In this study, two standard ML algorithms, SVM and RF, were evaluated to predict prognosis using only nuclear information. SVM and RF are well suited when the sample size is relatively small. We carefully avoided overfitting situations by using out-of-bag evaluation. We found that both SVM and RF models were able to classify a test set as either recurring within 2 years or not recurring within 2 years with significant accuracy. Interestingly, most of the errors were misclassified by both SVM and RF models. The misclassification was that a patient with Rec (−) was judged as Rec (+) (Supplementary Table 2, test cases 11, 17, 22, and 23). In fact, three of these patients had recurrence 3 years after TUR. In addition, one case recurred at 41 months after the first TUR. These results indicate that AI can accurately predict early recurrence by using a large number of features, even with only morphological and textural information of nuclear atypia. The fact that the SVM and RF models yielded similar results suggests that the morphological information of nuclear atypia is highly discriminative.

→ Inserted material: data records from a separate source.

/-- The mask of UNARY_RT = ignore keeps a part of the row's own mask. -/
theorem opRow_mask_and_ignore_mask (m : Mnemonic) :
    (opRow m).mask &&& (ignoreRtRow (opRow m)).mask = (ignoreRtRow (opRow m)).mask := by
  cases m <;> rfl

theorem ignoreRtRow_pattern (r : OpRow) : (ignoreRtRow r).pattern = r.pattern := by
  unfold ignoreRtRow
  split <;> rfl

theorem ignoreRtRow_mask_of_oneSource {r : OpRow} (h : r.mask = 0xE38F#16) : (ignoreRtRow r).mask = 0xE00F#16 := by
  simp [ignoreRtRow, h]

/-- A word that matches a row matches it under UNARY_RT = ignore too. -/
theorem ignoreRtRow_matches_of_matches {m : Mnemonic} (h : (opRow m).matchesWord w = true) :
    (ignoreRtRow (opRow m)).matchesWord w = true := by
  rw [OpRow.matchesWord_iff] at h ⊢
  rw [ignoreRtRow_pattern, ← opRow_mask_and_ignore_mask, ← BitVec.and_assoc, h, opRow_pattern_and_ignore_mask]

/-- Two machine rows whose patterns agree where both masks look are one row, even under UNARY_RT = ignore. -/
theorem machine_rows_disjoint : ∀ m ∈ machineMnemonics, ∀ m' ∈ machineMnemonics,
    (opRow m).pattern &&& (ignoreRtRow (opRow m')).mask = (opRow m').pattern &&& (ignoreRtRow (opRow m)).mask →
    m = m' := by
  decide

/-- Under UNARY_RT = ignore a word matches at most one machine row. -/
theorem eq_of_ignoreRtRow_matches {m m' : Mnemonic} (hm : m ∈ machineMnemonics) (hm' : m' ∈ machineMnemonics)
    (h : (ignoreRtRow (opRow m)).matchesWord w = true) (h' : (ignoreRtRow (opRow m')).matchesWord w = true) :
    m = m' := by
  rw [OpRow.matchesWord_iff, ignoreRtRow_pattern] at h h'
  refine machine_rows_disjoint m hm m' hm' ?_
  rw [← h, ← h', BitVec.and_assoc, BitVec.and_assoc, BitVec.and_comm (ignoreRtRow (opRow m)).mask]

/-- A reserved word is the RRR word of its fields. -/
theorem rrrWord_of_reserved (h : IsReservedWord w) :
    rrrWord (rsField w) (rtField w) (rdField w) (functField w) = w :=
  rrrWord_of_fields w (isReservedWord_iff.1 h).1

/-- Under UNARY_RT = ignore a word matches the row of the instruction it decodes to. -/
theorem ignoreRtRow_matches_of_decode (h : decode .ignore w = .instr i) :
    (ignoreRtRow (opRow (disassemble i).op)).matchesWord w = true := by
  have hrow := ignoreRtRow_matches_of_matches (opRow_matches_encode i)
  have hread := reading_decode .ignore w
  rw [h] at hread
  cases hread with
  | exact _ hword => rwa [hword] at hrow
  | rtIgnored _ hres hword hmask =>
    rw [OpRow.matchesWord_iff, ignoreRtRow_mask_of_oneSource hmask] at hrow ⊢
    rw [← hrow, hword, rrrWord_mask, ← rrrWord_of_reserved hres, rrrWord_mask, functField_rrrWord]

/-- The mask of the one-source rows shows the Rt field. -/
theorem rtField_and_oneSource_mask (w : Word) : rtField (w &&& 0xE38F#16) = rtField w := by
  unfold rtField
  ext i h
  interval_cases i <;> simp

/-- R74, R84: a reserved word matches no machine row, because the one it could match asks for 000 in the Rt field. -/
theorem not_matches_of_reserved (h : IsReservedWord w) {m : Mnemonic} (hm : m ∈ machineMnemonics) :
    (opRow m).matchesWord w = false := by
  by_contra hrow
  rw [Bool.not_eq_false] at hrow
  obtain ⟨i, hi⟩ := exists_decode_ignore w
  have hop : m = (disassemble i).op :=
    eq_of_ignoreRtRow_matches hm (op_mem_machineMnemonics (wellFormed_of_decode hi))
      (ignoreRtRow_matches_of_matches hrow) (ignoreRtRow_matches_of_decode hi)
  have hread := reading_decode .ignore w
  rw [hi] at hread
  cases hread with
  | exact hfree => exact hfree h
  | rtIgnored _ _ hword hmask =>
    have hencode := opRow_matches_encode i
    rw [hop] at hrow
    rw [OpRow.matchesWord_iff, hmask] at hrow hencode
    have hrt : rtField w = 0 := by
      rw [← rtField_and_oneSource_mask, hrow, ← hencode, rtField_and_oneSource_mask, hword, rtField_rrrWord]
    exact (isReservedWord_iff.1 h).2.2 hrt

/-- R84: a word that is not reserved matches exactly one machine row. -/
theorem existsUnique_row_of_not_reserved (h : ¬ IsReservedWord w) :
    ∃! m, m ∈ machineMnemonics ∧ (opRow m).matchesWord w = true := by
  obtain ⟨i, hi, rfl⟩ := decode_of_not_reserved .fault h
  have hmem := op_mem_machineMnemonics (wellFormed_of_decode hi)
  have hrow := opRow_matches_encode i
  exact ⟨_, ⟨hmem, hrow⟩, fun m ⟨hm, hmrow⟩ => eq_of_ignoreRtRow_matches hm hmem
    (ignoreRtRow_matches_of_matches hmrow) (ignoreRtRow_matches_of_matches hrow)⟩

/-- R84: with the masks of UNARY_RT = ignore every word matches exactly one machine row. -/
theorem existsUnique_ignoreRtRow (w : Word) :
    ∃! m, m ∈ machineMnemonics ∧ (ignoreRtRow (opRow m)).matchesWord w = true := by
  obtain ⟨i, hi⟩ := exists_decode_ignore w
  have hmem := op_mem_machineMnemonics (wellFormed_of_decode hi)
  have hrow := ignoreRtRow_matches_of_decode hi
  exact ⟨_, ⟨hmem, hrow⟩, fun m ⟨hm, hmrow⟩ => eq_of_ignoreRtRow_matches hm hmem hmrow hrow⟩

/-- Under UNARY_RT = fault a word matches the row of the instruction it decodes to. -/
theorem opRow_matches_of_decode (h : decode .fault w = .instr i) : (opRow (disassemble i).op).matchesWord w = true := by
  rw [← encode_of_decode_fault h]
  exact opRow_matches_encode i
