-- ==== Sys2Proof/Machine/Operands.lean ====
section
/-! DEFINITION. Operand forms (30_encoding.md R81, R82, R102) and the widening and narrowing between bytes, 16-bit
working registers and natural numbers (00_scope.md R21). -/

namespace Sys2Proof.Machine

/-- `zext_16` (R21, R81). -/
def zext16 (v : Byte) : Word := v.setWidth 16

/-- The low eight bits of a working register: a burst's count on the bus, or a result (R28, R76, R91). -/
def lowByte (v : Word) : Byte := v.setWidth 8

/-- A natural number within a working register's range (R28). -/
def toWord (v : Nat) : Word := BitVec.ofNat 16 v

/-- `min(a, b)` of a working register and a natural (R21). -/
def minWord (a : Word) (b : Nat) : Word := toWord (min a.toNat b)

/-- `DLL_VALUE = DIVISOR[7:0]` (R102). -/
def dllValue (p : Params) : Byte := p.divisor.extractLsb' 0 8

/-- `DLH_VALUE = DIVISOR[15:8]` (R102). -/
def dlhValue (p : Params) : Byte := p.divisor.extractLsb' 8 8

/-- `p[offset..offset+n)` (R21, R120). -/
def payloadSlice (payload : List Byte) (offset n : Word) : List Byte :=
  (payload.drop offset.toNat).take n.toNat

end Sys2Proof.Machine
end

This model will be a new minimally invasive prediction model that provides information from the aspect of cancer morphology, which is completely different from the conventional risk classification (Supplementary Fig. 2). A weakness of the current risk classification is the heterogeneity of tumors belonging to intermediate-risk categories21. We believe that this analysis of nuclear features can be used as an auxiliary tool to improve the current risk classification. In the future, we need to investigate how other morphological information can be processed to improve the accuracy of AI-based prognostic prediction or how the number of cases can be increased to improve the accuracy. In addition, to avoid selection bias, it would be ideal to construct an automatic acquisition of ROIs for total slide images. As another limitation, to avoid bias, we did not include cases that received BCG maintenance therapy which significantly reduce recurrence rates. This might limit the generalizability of the results. However, the results indicate reasonable accuracy for recurrence prediction from the initial TUR tissue image. Henceforth, this method is expected to be applied to predict progression to muscle-invasive diseases, efficacy of intravesical injection therapy, and long-term prognosis.

In conclusion, our study demonstrated the usefulness of quantitative nuclear morphological information of cancer cells obtained using digital pathologic analysis in NMIBC patients, which we used to develop a novel recurrence risk prediction model. This model must contribute to the future development of ML models in NMIBC.